Task goal ▸ Lines from the records below that contain the word "seqr" are to be copied out.

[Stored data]
@[simp] theorem setStaging_pending (v : List Staged) : (s.setStaging v).pending = s.pending := (rfl)
@[simp] theorem setStaging_regs (v : List Staged) : (s.setStaging v).regs = s.regs := (rfl)
@[simp] theorem setStaging_sram (v : List Staged) : (s.setStaging v).sram = s.sram := (rfl)
@[simp] theorem setStaging_mram (v : List Staged) : (s.setStaging v).mram = s.mram := (rfl)
@[simp] theorem setStaging_otp (v : List Staged) : (s.setStaging v).otp = s.otp := (rfl)
@[simp] theorem setStaging_commits (v : List Staged) : (s.setStaging v).commits = s.commits := (rfl)
@[simp] theorem setStaging_joint (v : List Staged) : (s.setStaging v).joint = s.joint := (rfl)
@[simp] theorem setStaging_free (v : List Staged) : (s.setStaging v).free = s.free := (rfl)
@[simp] theorem setStaging_irq (v : List Staged) : (s.setStaging v).irq = s.irq := (rfl)
@[simp] theorem setStaging_port0 (v : List Staged) : (s.setStaging v).port0 = s.port0 := (rfl)
@[simp] theorem setStaging_port1 (v : List Staged) : (s.setStaging v).port1 = s.port1 := (rfl)
@[simp] theorem setStaging_caps (v : List Staged) : (s.setStaging v).caps = s.caps := (rfl)
@[simp] theorem setStaging_image (v : List Staged) : (s.setStaging v).image = s.image := (rfl)
@[simp] theorem setStaging_tiles (v : List Staged) : (s.setStaging v).tiles = s.tiles := (rfl)
@[simp] theorem setStaging_pub (v : List Staged) : (s.setStaging v).pub = s.pub := (rfl)
@[simp] theorem setStaging_rst (v : List Staged) : (s.setStaging v).rst = s.rst := (rfl)
@[simp] theorem setStaging_prp (v : List Staged) : (s.setStaging v).prp = s.prp := (rfl)
@[simp] theorem setStaging_cnv (v : List Staged) : (s.setStaging v).cnv = s.cnv := (rfl)
@[simp] theorem setStaging_prot (v : List Staged) : (s.setStaging v).prot = s.prot := (rfl)
@[simp] theorem setStaging_ord (v : List Staged) : (s.setStaging v).ord = s.ord := (rfl)
@[simp] theorem setStaging_sct (v : List Staged) : (s.setStaging v).sct = s.sct := (rfl)
@[simp] theorem setStaging_flt (v : List Staged) : (s.setStaging v).flt = s.flt := (rfl)
@[simp] theorem setStaging_clk (v : List Staged) : (s.setStaging v).clk = s.clk := (rfl)
@[simp] theorem setStaging_pwr (v : List Staged) : (s.setStaging v).pwr = s.pwr := (rfl)
@[simp] theorem setStaging_rtc (v : List Staged) : (s.setStaging v).rtc = s.rtc := (rfl)
@[simp] theorem setStaging_seqr (v : List Staged) : (s.setStaging v).seqr = s.seqr := (rfl)
@[simp] theorem setStaging_wgl (v : List Staged) : (s.setStaging v).wgl = s.wgl := (rfl)
@[simp] theorem setStaging_mtr (v : List Staged) : (s.setStaging v).mtr = s.mtr := (rfl)
@[simp] theorem setStaging_thm (v : List Staged) : (s.setStaging v).thm = s.thm := (rfl)
@[simp] theorem setStaging_ldg (v : List Staged) : (s.setStaging v).ldg = s.ldg := (rfl)
@[simp] theorem setStaging_chg (v : List Staged) : (s.setStaging v).chg = s.chg := (rfl)
@[simp] theorem setStaging_est (v : List Staged) : (s.setStaging v).est = s.est := (rfl)
@[simp] theorem setStaging_can (v : List Staged) : (s.setStaging v).can = s.can := (rfl)
@[simp] theorem setStaging_tmr (v : List Staged) : (s.setStaging v).tmr = s.tmr := (rfl)
@[simp] theorem setStaging_wdg (v : List Staged) : (s.setStaging v).wdg = s.wdg := (rfl)
@[simp] theorem setStaging_nvm (v : List Staged) : (s.setStaging v).nvm = s.nvm := (rfl)
@[simp] theorem setStaging_tw1 (v : List Staged) : (s.setStaging v).tw1 = s.tw1 := (rfl)
@[simp] theorem setStaging_keyed (v : List Staged) : (s.setStaging v).keyed = s.keyed := (rfl)
@[simp] theorem setStaging_removals (v : List Staged) : (s.setStaging v).removals = s.removals := (rfl)
@[simp] theorem setStaging_staging (v : List Staged) : (s.setStaging v).staging = v := (rfl)

@[simp] theorem setCommits_pending (v : List Group) : (s.setCommits v).pending = s.pending := (rfl)
@[simp] theorem setCommits_regs (v : List Group) : (s.setCommits v).regs = s.regs := (rfl)
@[simp] theorem setCommits_sram (v : List Group) : (s.setCommits v).sram = s.sram := (rfl)
@[simp] theorem setCommits_mram (v : List Group) : (s.setCommits v).mram = s.mram := (rfl)
@[simp] theorem setCommits_otp (v : List Group) : (s.setCommits v).otp = s.otp := (rfl)
@[simp] theorem setCommits_staging (v : List Group) : (s.setCommits v).staging = s.staging := (rfl)
@[simp] theorem setCommits_joint (v : List Group) : (s.setCommits v).joint = s.joint := (rfl)
@[simp] theorem setCommits_free (v : List Group) : (s.setCommits v).free = s.free := (rfl)
@[simp] theorem setCommits_irq (v : List Group) : (s.setCommits v).irq = s.irq := (rfl)
@[simp] theorem setCommits_port0 (v : List Group) : (s.setCommits v).port0 = s.port0 := (rfl)
@[simp] theorem setCommits_port1 (v : List Group) : (s.setCommits v).port1 = s.port1 := (rfl)
@[simp] theorem setCommits_caps (v : List Group) : (s.setCommits v).caps = s.caps := (rfl)
@[simp] theorem setCommits_image (v : List Group) : (s.setCommits v).image = s.image := (rfl)
@[simp] theorem setCommits_tiles (v : List Group) : (s.setCommits v).tiles = s.tiles := (rfl)
@[simp] theorem setCommits_pub (v : List Group) : (s.setCommits v).pub = s.pub := (rfl)
@[simp] theorem setCommits_rst (v : List Group) : (s.setCommits v).rst = s.rst := (rfl)
@[simp] theorem setCommits_prp (v : List Group) : (s.setCommits v).prp = s.prp := (rfl)
@[simp] theorem setCommits_cnv (v : List Group) : (s.setCommits v).cnv = s.cnv := (rfl)
@[simp] theorem setCommits_prot (v : List Group) : (s.setCommits v).prot = s.prot := (rfl)
@[simp] theorem setCommits_ord (v : List Group) : (s.setCommits v).ord = s.ord := (rfl)
@[simp] theorem setCommits_sct (v : List Group) : (s.setCommits v).sct = s.sct := (rfl)
@[simp] theorem setCommits_flt (v : List Group) : (s.setCommits v).flt = s.flt := (rfl)
@[simp] theorem setCommits_clk (v : List Group) : (s.setCommits v).clk = s.clk := (rfl)
@[simp] theorem setCommits_pwr (v : List Group) : (s.setCommits v).pwr = s.pwr := (rfl)
@[simp] theorem setCommits_rtc (v : List Group) : (s.setCommits v).rtc = s.rtc := (rfl)
@[simp] theorem setCommits_seqr (v : List Group) : (s.setCommits v).seqr = s.seqr := (rfl)
@[simp] theorem setCommits_wgl (v : List Group) : (s.setCommits v).wgl = s.wgl := (rfl)
@[simp] theorem setCommits_mtr (v : List Group) : (s.setCommits v).mtr = s.mtr := (rfl)
@[simp] theorem setCommits_thm (v : List Group) : (s.setCommits v).thm = s.thm := (rfl)
@[simp] theorem setCommits_ldg (v : List Group) : (s.setCommits v).ldg = s.ldg := (rfl)
@[simp] theorem setCommits_chg (v : List Group) : (s.setCommits v).chg = s.chg := (rfl)
@[simp] theorem setCommits_est (v : List Group) : (s.setCommits v).est = s.est := (rfl)
@[simp] theorem setCommits_can (v : List Group) : (s.setCommits v).can = s.can := (rfl)
@[simp] theorem setCommits_tmr (v : List Group) : (s.setCommits v).tmr = s.tmr := (rfl)
@[simp] theorem setCommits_wdg (v : List Group) : (s.setCommits v).wdg = s.wdg := (rfl)
@[simp] theorem setCommits_nvm (v : List Group) : (s.setCommits v).nvm = s.nvm := (rfl)
@[simp] theorem setCommits_tw1 (v : List Group) : (s.setCommits v).tw1 = s.tw1 := (rfl)
@[simp] theorem setCommits_keyed (v : List Group) : (s.setCommits v).keyed = s.keyed := (rfl)
@[simp] theorem setCommits_removals (v : List Group) : (s.setCommits v).removals = s.removals := (rfl)
@[simp] theorem setCommits_commits (v : List Group) : (s.setCommits v).commits = v := (rfl)

@[simp] theorem setJoint_pending (v : Option (List Group)) : (s.setJoint v).pending = s.pending := (rfl)
@[simp] theorem setJoint_regs (v : Option (List Group)) : (s.setJoint v).regs = s.regs := (rfl)
@[simp] theorem setJoint_sram (v : Option (List Group)) : (s.setJoint v).sram = s.sram := (rfl)
@[simp] theorem setJoint_mram (v : Option (List Group)) : (s.setJoint v).mram = s.mram := (rfl)
@[simp] theorem setJoint_otp (v : Option (List Group)) : (s.setJoint v).otp = s.otp := (rfl)
@[simp] theorem setJoint_staging (v : Option (List Group)) : (s.setJoint v).staging = s.staging := (rfl)
@[simp] theorem setJoint_commits (v : Option (List Group)) : (s.setJoint v).commits = s.commits := (rfl)
@[simp] theorem setJoint_free (v : Option (List Group)) : (s.setJoint v).free = s.free := (rfl)
@[simp] theorem setJoint_irq (v : Option (List Group)) : (s.setJoint v).irq = s.irq := (rfl)
@[simp] theorem setJoint_port0 (v : Option (List Group)) : (s.setJoint v).port0 = s.port0 := (rfl)
@[simp] theorem setJoint_port1 (v : Option (List Group)) : (s.setJoint v).port1 = s.port1 := (rfl)
@[simp] theorem setJoint_caps (v : Option (List Group)) : (s.setJoint v).caps = s.caps := (rfl)
@[simp] theorem setJoint_image (v : Option (List Group)) : (s.setJoint v).image = s.image := (rfl)
@[simp] theorem setJoint_tiles (v : Option (List Group)) : (s.setJoint v).tiles = s.tiles := (rfl)
@[simp] theorem setJoint_pub (v : Option (List Group)) : (s.setJoint v).pub = s.pub := (rfl)
@[simp] theorem setJoint_rst (v : Option (List Group)) : (s.setJoint v).rst = s.rst := (rfl)
@[simp] theorem setJoint_prp (v : Option (List Group)) : (s.setJoint v).prp = s.prp := (rfl)
@[simp] theorem setJoint_cnv (v : Option (List Group)) : (s.setJoint v).cnv = s.cnv := (rfl)
@[simp] theorem setJoint_prot (v : Option (List Group)) : (s.setJoint v).prot = s.prot := (rfl)
@[simp] theorem setJoint_ord (v : Option (List Group)) : (s.setJoint v).ord = s.ord := (rfl)
@[simp] theorem setJoint_sct (v : Option (List Group)) : (s.setJoint v).sct = s.sct := (rfl)
@[simp] theorem setJoint_flt (v : Option (List Group)) : (s.setJoint v).flt = s.flt := (rfl)
@[simp] theorem setJoint_clk (v : Option (List Group)) : (s.setJoint v).clk = s.clk := (rfl)
@[simp] theorem setJoint_pwr (v : Option (List Group)) : (s.setJoint v).pwr = s.pwr := (rfl)
@[simp] theorem setJoint_rtc (v : Option (List Group)) : (s.setJoint v).rtc = s.rtc := (rfl)
@[simp] theorem setJoint_seqr (v : Option (List Group)) : (s.setJoint v).seqr = s.seqr := (rfl)
@[simp] theorem setJoint_wgl (v : Option (List Group)) : (s.setJoint v).wgl = s.wgl := (rfl)
@[simp] theorem setJoint_mtr (v : Option (List Group)) : (s.setJoint v).mtr = s.mtr := (rfl)
@[simp] theorem setJoint_thm (v : Option (List Group)) : (s.setJoint v).thm = s.thm := (rfl)
@[simp] theorem setJoint_ldg (v : Option (List Group)) : (s.setJoint v).ldg = s.ldg := (rfl)
@[simp] theorem setJoint_chg (v : Option (List Group)) : (s.setJoint v).chg = s.chg := (rfl)
@[simp] theorem setJoint_est (v : Option (List Group)) : (s.setJoint v).est = s.est := (rfl)
@[simp] theorem setJoint_can (v : Option (List Group)) : (s.setJoint v).can = s.can := (rfl)
@[simp] theorem setJoint_tmr (v : Option (List Group)) : (s.setJoint v).tmr = s.tmr := (rfl)
@[simp] theorem setJoint_wdg (v : Option (List Group)) : (s.setJoint v).wdg = s.wdg := (rfl)
@[simp] theorem setJoint_nvm (v : Option (List Group)) : (s.setJoint v).nvm = s.nvm := (rfl)
@[simp] theorem setJoint_tw1 (v : Option (List Group)) : (s.setJoint v).tw1 = s.tw1 := (rfl)
@[simp] theorem setJoint_keyed (v : Option (List Group)) : (s.setJoint v).keyed = s.keyed := (rfl)
@[simp] theorem setJoint_removals (v : Option (List Group)) : (s.setJoint v).removals = s.removals := (rfl)
@[simp] theorem setJoint_joint (v : Option (List Group)) : (s.setJoint v).joint = v := (rfl)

Result of the task ▸
@[simp] theorem setStaging_seqr (v : List Staged) : (s.setStaging v).seqr = s.seqr := (rfl)
@[simp] theorem setCommits_seqr (v : List Group) : (s.setCommits v).seqr = s.seqr := (rfl)
@[simp] theorem setJoint_seqr (v : Option (List Group)) : (s.setJoint v).seqr = s.seqr := (rfl)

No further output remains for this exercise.